The plan identified the things we needed to remove entirely (i.e. plastics, any negative wildlife interactions, other waste), the negative impacts we needed to take action to reduce (i.e. carbon emissions, ecosystem exploitation), and the areas where we had an opportunity to bring about positive change and restore nature (i.e. investing in rewilding and citizen science activities). These actions formed the basis of our Nature Positive Plan and its corresponding goals.

Our Next Steps

At the end of 2022, there was a steep change in the global commitment to biodiversity. 188 governments signed the landmark Kunming-Montreal Global Biodiversity Framework, which set a new ambition for nature and biodiversity, not least with a goal of 30% of all land being protected by 2030.  This year, we have therefore taken the step to refocus our own Nature Positive Plan around this Framework. 

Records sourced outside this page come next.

-- ==== Sys2Proof/Machine/Places.lean ====
section
/-! DEFINITION. What a place does with its words: full/empty bits and barrier tags (R128, R195), wait stations (R196), watch
tables (R139), sequence tables (R198, R199), arrival registers (R206), and the effects of a data write. -/

namespace Sys2Proof.Machine

/-- The 8-byte word of a byte. -/
def wordOf (key : Nat) : Nat := key / 8 * 8

/-- The word of a byte is full (R129, R195). -/
def State.isFull (s : State) (key : Nat) : Bool := !s.empties.contains (wordOf key)

/-- The word of a byte set full or empty. -/
def State.setFull (s : State) (key : Nat) (full : Bool) : State :=
  if full then { s with empties := dropAll (wordOf key) s.empties } else { s with empties := addOnce (wordOf key) s.empties }

/-- The word of a byte carries a barrier tag (R180). -/
def State.isTagged (s : State) (key : Nat) : Bool := s.tags.contains (wordOf key)

/-- The number of the n bytes of memory at a location. -/
def State.readN (s : State) (key n : Nat) : Nat := Memory.readN s.mem key n

/-- A 64-bit word of memory. -/
def State.readWord (s : State) (key : Nat) : Word := BitVec.ofNat 64 (s.readN key 8)

/-- A reply, or a fault, that a place sends to a strand; the strand commits it later (R124). -/
def State.deliver (s : State) (h : Handle) (r : Reply ⊕ FaultInfo) : State :=
  s.modStrand h fun st =>
    match st.pending with
    | some p => { st with pending := some { p with reply := some r }, status := .parked .reply }
    | none => st

/-- A reply with a value and no flag. -/
def State.answer (s : State) (h : Handle) (v : Word) : State := s.deliver h (.inl ⟨v, 0⟩)

/-- Generation, expected and arrived counts of a barrier word (R180). -/
def barGen (w : Word) : BitVec 16 := w.extractLsb' 48 16
def barExpect (w : Word) : BitVec 16 := w.extractLsb' 32 16
def barArrived (w : Word) : BitVec 16 := w.extractLsb' 16 16
def barWord (gen expect arrived : BitVec 16) : Word := gen ++ expect ++ arrived ++ 0#16

/-- The word after one arrival (R181). -/
def barArrive (w : Word) : Word :=
  if barArrived w + 1 = barExpect w then barWord (barGen w + 1) (barExpect w) 0
  else barWord (barGen w) (barExpect w) (barArrived w + 1)

/-! ### Tensors in a bank (R349, R357, R363) -/

/-- Elements of a tensor (R348). -/
def Tensor.count (t : Tensor) : Nat := t.e0 * t.e1 * t.e2

/-- Chunks of a tensor, of one of its slabs, and the first chunk of its slab (R349, R357). -/
def Tensor.chunks (t : Tensor) : Nat := (t.count + 63) / 64
def Tensor.perSlab (t : Tensor) : Nat := (t.chunks + t.slabs.length - 1) / t.slabs.length
def Tensor.firstChunk (t : Tensor) : Nat := t.slab * t.perSlab
def Tensor.slabChunks (t : Tensor) : Nat := min ((t.slab + 1) * t.perSlab) t.chunks - min t.firstChunk t.chunks

/-- The banks of a tensor in increasing core order (R349). -/
def Tensor.bankList (t : Tensor) : List (BitVec 3) := ((List.range 8).filter fun k => t.banks.getLsbD k).map (BitVec.ofNat 3)

/-- The chunks that the n-th bank of a tensor's mask holds (R349). -/
def Tensor.chunksIn (t : Tensor) (n : Nat) : Nat :=
  let nb := t.bankList.length
  (t.slabChunks + nb - 1 - n) / nb

/-- The storage or the skip map of a tensor covers some byte of off .. off + n - 1 of a bank (R349, R363). -/
def Tensor.covers (t : Tensor) (k : BitVec 3) (off n : Nat) : Bool :=
  let i := t.bankList.idxOf k
  if i < t.bankList.length then
    let c := t.chunksIn i
    (decide (off < t.soff + 512 * c) && decide (t.soff < off + n)) || (decide (off < t.koff + 8 * c) && decide (t.koff < off + n))
  else false

/-- A tensor handle (R358). -/
def tensorHandle (t : Tensor) (slot : Nat) : Word :=
  t.gen ++ 0#32 ++ BitVec.ofBool t.die ++ t.cluster0.cluster ++ 0#6 ++ BitVec.ofNat 2 slot

/-- The handle of a tensor whose running sweep command covers a byte range of a bank (R363). -/
def State.sweeping (s : State) (c : CoreId) (off n : Nat) : Option Word :=
  let b := (s.cluster (clusterOf c)).brush
  (b.queue.find? fun m => m.started && m.prog.isNone && (match b.slots[m.slot.toFin] with
    | some t => t.covers c.core off n
    | none => false)).bind fun m => (b.slots[m.slot.toFin]).map fun t => tensorHandle t m.slot.toNat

Caption: An Exodus travel group at a waterfall.

We have chosen to focus specifically on 16 of the Framework’s 23 goals and have set targets for each. These 16 goals recognise the importance of connecting nature, carbon reduction, and community development, and resonate strongly with the way that we have been operating our business for the past 50 years, as well as the world that we want to continue to take our customers into over the next 50. In particular, we aim to address the Framework’s goals by showing our commitment in ways such as our financial support for nature protection, how we engage our customers in citizen science to identify invasive and vulnerable species and support conservation, provide support via the Exodus Travels Foundation for human-wildlife co-existence projects, remove plastics on our trips, recognise the importance of indigenous people as custodians of the land, and provide support for communities so they can better value nature.

Our new plan keeps the internal and external messaging simple to help to further increase awareness and traction. We even added “regenerate” as the fourth category after “remove”, “reduce” and “restore” to emphasise the need to go beyond just putting things back the way they were previously. 

As a tour operator, we know that achieving some of the goals we set will be dependent on others in our value chain. We think, however, that setting out our ambition and goals from the start, recognising the challenges, and working with others to help find and scale solutions, will make the pathway towards truly being a nature positive business far easier.